- Born: Richard Edward Bensfield June 18, 1926 Los Angeles, California, U.S.
- Died: June 24, 2016 (aged 90)
- Occupations: Producer, screenwriter
- Years active: 1952–1987
- Spouse: Donna Bensfield
- Children: 2

= Dick Bensfield =

American producer and screenwriter

Richard Edward Bensfield (June 18, 1926 – June 24, 2016) was an American producer and screenwriter. He is the creator of the American sitcom television series Hello, Larry, which he created with his writing partner Perry Grant.

== Career ==
Bensfield and Grant met in 1952 when both were writing for The Adventures of Ozzie and Harriet. They continued to write for the show until its last season.

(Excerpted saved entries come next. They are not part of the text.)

-- ==== Sys2Proof/Tests/Slice0.lean ====
section
/-! SUPPORT. Tests/Slice0.lean: small tests: ill-formed commands are refused, and for each statement that has hypotheses states and
operands that meet them, clause by clause. Expected figures come from the rules of spec/ that the statements cite. -/

set_option Elab.async false

open Sys2Proof Sys2Proof.Machine

/-! ### States to test on -/

def Test.image : Image :=
  { minor := 0, compileId := 7, deviceIndex := 0, fabricSize := 1, roundLen := 20, jobFlags := 0, adaptShare := 0, endCycle := 1000,
    coreMask := 0, keySlot := 0, digest := [], placements := [], bankRoles := [], routes := [], rings := [], windows := [], descs := [],
    peat := [], tallies := [], jobSeed := 0, snumBase := 0, hasSeeds := false, bindings := [], sched := [], ranges := [], objects := [],
    pools := [], regulators := [], failover := [], classes := [], adapters := [] }

/-- A device past local readiness, its slices READY. -/
def Test.dev : Dev :=
  { Dev.reset with
    kindle := { Kindle.reset with powered := true, pllLocked := true, fwDone := true, fwOk := true, keysDone := true, bistDone := true, localReady := true }
    slices := [0, 1, 2, 3].map (fun k => (k, { Slice.reset with state := .ready })) }

/-- A task of job 1 on core 0 that runs the words of `ws` with descriptors and rings. -/
def Test.task (ws : List Nat) (ds : List Rec) (rs : List Ring) : Task :=
  { Task.reset with
    job := 1, base := 0, bound := 4096, schedAddr := 0, schedWords := ws.length, descs := ds, rings := rs, state := .running, progRound := 3 }

def Test.core (ws : List Nat) (k : Task) : Core :=
  { Core.reset with maint := false, mem := memWrite [] 0 (ws.flatMap (leBytes 8)), tasks := [(0, k)] }

def Test.on (d : Dev) : State := { State.reset with dev := d }

def Test.run (ws : List Nat) (k : Task) : Dev :=
  { Test.dev with
    jobs := [(1, { Job.reset with state := .active, img := some Test.image })]
    cores := [(0, Test.core ws k)]
    tb := { TimeBase.reset with round := 3, nextMark := 4, running := true } }

/-- A schedule word (R72): opcode in bits 36 to 31, ARGS below. -/
def Test.w (op args : Nat) : Nat := op * 2 ^ 31 + args

/-- One word and nothing else. -/
def Test.one (word : Nat) : State := Test.on (Test.run [word] (Test.task [word] [] []))


/-! ### The block as a whole -/

/-- The state after a command that goes on, for checks of one or two fields. -/
def Test.after (c : Instr) (s : State) (p : State → Bool) : Bool := match exec c s with
  | .next t => p t
  | _ => false
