-- ==== Sys2Proof/Decode.lean ====
section
/-! DEFINITION. The decoder of command words (spec 30_encoding.md R113), total on every 32-bit word and
rejecting by the error's name; after it the encoder (R115), the opcode map (R114) and the assembler text
(R115). -/

namespace Sys2Proof

/-- The fields of a command word (R101). -/
def fieldsOf (w : Word) : Fields :=
  ⟨w.extractLsb' 0 5, w.extractLsb' 5 3, w.extractLsb' 8 3, w.extractLsb' 11 1, w.extractLsb' 12 20⟩

/-- The mode of a MODE value; 6 and 7 are reserved (R103). -/
def modeOf (m : BitVec 3) : Option Mode :=
  match m.toNat with
  | 0 => some .cbc
  | 1 => some .cfb
  | 2 => some .ctr
  | 3 => some .ofb
  | 4 => some .gcm
  | 5 => some .ecb
  | _ => none

/-- The scheme of a PAD value; 6 and 7 are reserved (R108). -/
def schemeOf (p : BitVec 3) : Option Scheme :=
  match p.toNat with
  | 0 => some .pkcs7
  | 1 => some .iso9797m2
  | 2 => some .ansix923
  | 3 => some .iso10126
  | 4 => some .zero
  | 5 => some .noPad
  | _ => none

/-- ENCRYPT and DECRYPT use every field; a reserved MODE or PAD is unsupported (R107, R109). -/
def decodeEnvelope (f : Fields) (form : Mode → Scheme → Bool → Instr) : Except Err Instr :=
  match modeOf f.mode, schemeOf f.pad with
  | some m, some p => .ok (form m p (f.ivp == 1#1))
  | _, _ => .error .unsupportedMode

/-- PAD and UNPAD use PAD only (R102, R106, R109). -/
def decodePadding (f : Fields) (form : Scheme → Instr) : Except Err Instr :=
  if f.mode ≠ 0#3 ∨ f.ivp ≠ 0#1 then .error .illegalCommand
  else match schemeOf f.pad with
    | some p => .ok (form p)
    | none => .error .unsupportedMode

/-- DERIVE, BUILD_HDR and PARSE_HDR use MODE only (R102, R106, R107). -/
def decodeDerivation (f : Fields) (form : Mode → Instr) : Except Err Instr :=
  if f.pad ≠ 0#3 ∨ f.ivp ≠ 0#1 then .error .illegalCommand
  else match modeOf f.mode with
    | some m => .ok (form m)
    | none => .error .unsupportedMode

/-- The block commands use no selector (R102, R106). -/
def decodePlain (f : Fields) (form : Instr) : Except Err Instr :=
  if f.mode ≠ 0#3 ∨ f.pad ≠ 0#3 ∨ f.ivp ≠ 0#1 then .error .illegalCommand else .ok form

/-- Decode on fields: the checks of R113 in its order (R401 item 1). -/
def decodeFields (f : Fields) : Except Err Instr :=
  if f.rsv ≠ 0#20 then .error .illegalCommand
  else match f.op.toNat with
    | 0x01 => decodeEnvelope f encryptInstr
    | 0x02 => decodeEnvelope f decryptInstr
    | 0x03 => decodePadding f padInstr
    | 0x04 => decodePadding f unpadInstr
    | 0x05 => decodeDerivation f .derive
    | 0x06 => decodeDerivation f .buildHdr
    | 0x07 => decodeDerivation f .parseHdr
    | 0x08 => decodePlain f .ecbEnc
    | 0x09 => decodePlain f .ecbDec
    | 0x0A => decodePlain f .aesEnc
    | 0x0B => decodePlain f .aesDec
    | _ => .error .illegalCommand

/-- Decode, total on every word (R113). -/
def decode (w : Word) : Except Err Instr := decodeFields (fieldsOf w)

/-- The instruction the decoder reads from an instruction of `nbits` bits whose bits are `w`, as the
opcode table numbers them. A command is one word of one register, so its bits are the table's. -/
def decodeTableWord (nbits w : Nat) : Option Instr :=
  match decode (BitVec.ofNat 32 (w % 2 ^ nbits)) with
  | .ok i => some i
  | .error _ => none

/-- The MODE code of a mode (R103). -/
def Mode.code : Mode → BitVec 3
  | .cbc => 0 | .cfb => 1 | .ctr => 2 | .ofb => 3 | .gcm => 4 | .ecb => 5

/-- The PAD code of a scheme (R108). -/
def Scheme.code : Scheme → BitVec 3
  | .pkcs7 => 0 | .iso9797m2 => 1 | .ansix923 => 2 | .iso10126 => 3 | .zero => 4 | .noPad => 5

/-- The word `OP | MODE<<5 | PAD<<8 | IVP<<11` (R115). -/
def commandWord (op : BitVec 5) (mode pad : BitVec 3) (ivp : Bool) : Word :=
  op.zeroExtend 32 ||| (mode.zeroExtend 32 <<< 5) ||| (pad.zeroExtend 32 <<< 8)
    ||| ((BitVec.ofBool ivp).zeroExtend 32 <<< 11)

/-- The command word of an instruction (R102, R114, R115). -/
def encode : Instr → Word
  | .encryptCbc p v => commandWord 0x01 Mode.cbc.code p.code v
  | .encryptCfb p v => commandWord 0x01 Mode.cfb.code p.code v
  | .encryptCtr p v => commandWord 0x01 Mode.ctr.code p.code v
  | .encryptOfb p v => commandWord 0x01 Mode.ofb.code p.code v
  | .encryptGcm p v => commandWord 0x01 Mode.gcm.code p.code v
  | .encryptEcb p v => commandWord 0x01 Mode.ecb.code p.code v
  | .decryptCbc p v => commandWord 0x02 Mode.cbc.code p.code v
  | .decryptCfb p v => commandWord 0x02 Mode.cfb.code p.code v
  | .decryptCtr p v => commandWord 0x02 Mode.ctr.code p.code v
  | .decryptOfb p v => commandWord 0x02 Mode.ofb.code p.code v
  | .decryptGcm p v => commandWord 0x02 Mode.gcm.code p.code v
  | .decryptEcb p v => commandWord 0x02 Mode.ecb.code p.code v
  | .padPkcs7 => commandWord 0x03 0 Scheme.pkcs7.code false
  | .padIso9797m2 => commandWord 0x03 0 Scheme.iso9797m2.code false
  | .padAnsix923 => commandWord 0x03 0 Scheme.ansix923.code false
  | .padIso10126 => commandWord 0x03 0 Scheme.iso10126.code false
  | .padZero => commandWord 0x03 0 Scheme.zero.code false
  | .padNone => commandWord 0x03 0 Scheme.noPad.code false
  | .unpadPkcs7 => commandWord 0x04 0 Scheme.pkcs7.code false
  | .unpadIso9797m2 => commandWord 0x04 0 Scheme.iso9797m2.code false
  | .unpadAnsix923 => commandWord 0x04 0 Scheme.ansix923.code false
  | .unpadIso10126 => commandWord 0x04 0 Scheme.iso10126.code false
  | .unpadZero => commandWord 0x04 0 Scheme.zero.code false
  | .unpadNone => commandWord 0x04 0 Scheme.noPad.code false
  | .derive m => commandWord 0x05 m.code 0 false
  | .buildHdr m => commandWord 0x06 m.code 0 false
  | .parseHdr m => commandWord 0x07 m.code 0 false
  | .ecbEnc => commandWord 0x08 0 0 false
  | .ecbDec => commandWord 0x09 0 0 false
  | .aesEnc => commandWord 0x0A 0 0 false
  | .aesDec => commandWord 0x0B 0 0 false

/-- One row of the opcode map: a word is of this form when `word &&& mask = pat` (R114). -/
structure OpcodeRow where
  mnemonic : String
  pat : Word
  mask : Word
deriving DecidableEq, Repr

/-- The ENCRYPT and DECRYPT rows of R114. -/
def envelopeRows : List OpcodeRow :=
  [⟨"ENCRYPT.CBC", 0x001, 0xFFFFF0FF⟩, ⟨"ENCRYPT.CFB", 0x021, 0xFFFFF0FF⟩,
   ⟨"ENCRYPT.CTR", 0x041, 0xFFFFF0FF⟩, ⟨"ENCRYPT.OFB", 0x061, 0xFFFFF0FF⟩,
   ⟨"ENCRYPT.GCM", 0x081, 0xFFFFF0FF⟩, ⟨"ENCRYPT.ECB", 0x0A1, 0xFFFFF0FF⟩,
   ⟨"DECRYPT.CBC", 0x002, 0xFFFFF0FF⟩, ⟨"DECRYPT.CFB", 0x022, 0xFFFFF0FF⟩,
   ⟨"DECRYPT.CTR", 0x042, 0xFFFFF0FF⟩, ⟨"DECRYPT.OFB", 0x062, 0xFFFFF0FF⟩,
   ⟨"DECRYPT.GCM", 0x082, 0xFFFFF0FF⟩, ⟨"DECRYPT.ECB", 0x0A2, 0xFFFFF0FF⟩]

/-- The PAD and UNPAD rows of R114. -/
def paddingRows : List OpcodeRow :=
  [⟨"PAD.PKCS7", 0x003, 0xFFFFFFFF⟩, ⟨"PAD.ISO9797M2", 0x103, 0xFFFFFFFF⟩,
   ⟨"PAD.ANSIX923", 0x203, 0xFFFFFFFF⟩, ⟨"PAD.ISO10126", 0x303, 0xFFFFFFFF⟩,
   ⟨"PAD.ZERO", 0x403, 0xFFFFFFFF⟩, ⟨"PAD.NONE", 0x503, 0xFFFFFFFF⟩,
   ⟨"UNPAD.PKCS7", 0x004, 0xFFFFFFFF⟩, ⟨"UNPAD.ISO9797M2", 0x104, 0xFFFFFFFF⟩,
   ⟨"UNPAD.ANSIX923", 0x204, 0xFFFFFFFF⟩, ⟨"UNPAD.ISO10126", 0x304, 0xFFFFFFFF⟩,
   ⟨"UNPAD.ZERO", 0x404, 0xFFFFFFFF⟩, ⟨"UNPAD.NONE", 0x504, 0xFFFFFFFF⟩]

/-- The remaining rows of R114. -/
def plainRows : List OpcodeRow :=
  [⟨"DERIVE", 0x005, 0xFFFFFF1F⟩, ⟨"BUILD_HDR", 0x006, 0xFFFFFF1F⟩,
   ⟨"PARSE_HDR", 0x007, 0xFFFFFF1F⟩, ⟨"ECB_ENC", 0x008, 0xFFFFFFFF⟩,
   ⟨"ECB_DEC", 0x009, 0xFFFFFFFF⟩, ⟨"AES_ENC", 0x00A, 0xFFFFFFFF⟩,
   ⟨"AES_DEC", 0x00B, 0xFFFFFFFF⟩]

/-- The opcode map, 31 rows (R114). -/
def opcodeRows : List OpcodeRow := envelopeRows ++ paddingRows ++ plainRows

/-- The form (opcode-map row) an instruction belongs to (R114). -/
def Instr.form : Instr → String
  | .encryptCbc _ _ => "ENCRYPT.CBC"
  | .encryptCfb _ _ => "ENCRYPT.CFB"
  | .encryptCtr _ _ => "ENCRYPT.CTR"
  | .encryptOfb _ _ => "ENCRYPT.OFB"
  | .encryptGcm _ _ => "ENCRYPT.GCM"
  | .encryptEcb _ _ => "ENCRYPT.ECB"
  | .decryptCbc _ _ => "DECRYPT.CBC"
  | .decryptCfb _ _ => "DECRYPT.CFB"
  | .decryptCtr _ _ => "DECRYPT.CTR"
  | .decryptOfb _ _ => "DECRYPT.OFB"
  | .decryptGcm _ _ => "DECRYPT.GCM"
  | .decryptEcb _ _ => "DECRYPT.ECB"
  | .padPkcs7 => "PAD.PKCS7"
  | .padIso9797m2 => "PAD.ISO9797M2"
  | .padAnsix923 => "PAD.ANSIX923"
  | .padIso10126 => "PAD.ISO10126"
  | .padZero => "PAD.ZERO"
  | .padNone => "PAD.NONE"
  | .unpadPkcs7 => "UNPAD.PKCS7"
  | .unpadIso9797m2 => "UNPAD.ISO9797M2"
  | .unpadAnsix923 => "UNPAD.ANSIX923"
  | .unpadIso10126 => "UNPAD.ISO10126"
  | .unpadZero => "UNPAD.ZERO"
  | .unpadNone => "UNPAD.NONE"
  | .derive _ => "DERIVE"
  | .buildHdr _ => "BUILD_HDR"
  | .parseHdr _ => "PARSE_HDR"
  | .ecbEnc => "ECB_ENC"
  | .ecbDec => "ECB_DEC"
  | .aesEnc => "AES_ENC"
  | .aesDec => "AES_DEC"

/-- The assembler's name of a mode (R110, R115). -/
def Mode.asm : Mode → String
  | .cbc => "CBC" | .cfb => "CFB" | .ctr => "CTR" | .ofb => "OFB" | .gcm => "GCM" | .ecb => "ECB"

/-- The assembler's name of a scheme (R110, R115). -/
def Scheme.asm : Scheme → String
  | .pkcs7 => "PKCS7" | .iso9797m2 => "ISO9797M2" | .ansix923 => "ANSIX923"
  | .iso10126 => "ISO10126" | .zero => "ZERO" | .noPad => "NONE"

/-- The assembler line of ENCRYPT or DECRYPT; `, iv` is present when IVP = 1 (R115). -/
def envelopeAsm (op : String) (m : Mode) (p : Scheme) (v : Bool) : String :=
  op ++ " " ++ m.asm ++ ", " ++ p.asm ++ (if v then ", iv" else "")

/-- The assembler line of a command (R115). -/
def Instr.asm : Instr → String
  | .encryptCbc p v => envelopeAsm "ENCRYPT" .cbc p v
  | .encryptCfb p v => envelopeAsm "ENCRYPT" .cfb p v
  | .encryptCtr p v => envelopeAsm "ENCRYPT" .ctr p v
  | .encryptOfb p v => envelopeAsm "ENCRYPT" .ofb p v
  | .encryptGcm p v => envelopeAsm "ENCRYPT" .gcm p v
  | .encryptEcb p v => envelopeAsm "ENCRYPT" .ecb p v
  | .decryptCbc p v => envelopeAsm "DECRYPT" .cbc p v
  | .decryptCfb p v => envelopeAsm "DECRYPT" .cfb p v
  | .decryptCtr p v => envelopeAsm "DECRYPT" .ctr p v
  | .decryptOfb p v => envelopeAsm "DECRYPT" .ofb p v
  | .decryptGcm p v => envelopeAsm "DECRYPT" .gcm p v
  | .decryptEcb p v => envelopeAsm "DECRYPT" .ecb p v
  | .padPkcs7 => "PAD PKCS7"
  | .padIso9797m2 => "PAD ISO9797M2"
  | .padAnsix923 => "PAD ANSIX923"
  | .padIso10126 => "PAD ISO10126"
  | .padZero => "PAD ZERO"
  | .padNone => "PAD NONE"
  | .unpadPkcs7 => "UNPAD PKCS7"
  | .unpadIso9797m2 => "UNPAD ISO9797M2"
  | .unpadAnsix923 => "UNPAD ANSIX923"
  | .unpadIso10126 => "UNPAD ISO10126"
  | .unpadZero => "UNPAD ZERO"
  | .unpadNone => "UNPAD NONE"
  | .derive m => "DERIVE " ++ m.asm
  | .buildHdr m => "BUILD_HDR " ++ m.asm
  | .parseHdr m => "PARSE_HDR " ++ m.asm
  | .ecbEnc => "ECB_ENC"
  | .ecbDec => "ECB_DEC"
  | .aesEnc => "AES_ENC"
  | .aesDec => "AES_DEC"

end Sys2Proof
end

Afterwards, Bensfield and Grant continued to work together, producing and writing for television programs including The Andy Griffith Show, The Odd Couple, I Dream of Jeannie, Good Times, Mayberry R.F.D., The Doris Day Show, Happy Days, One Day at a Time, The Partridge Family, The Jeffersons, 227 and The Lucy Show.

In 1979 Bensfield and Grant created the new NBC sitcom television series Hello, Larry, which starred McLean Stevenson, Kim Richards and Joanna Gleason. He retired from television in 1987.

== Death ==
Bensfield died in June 2016, after battling with Parkinson's disease, at the age of 90.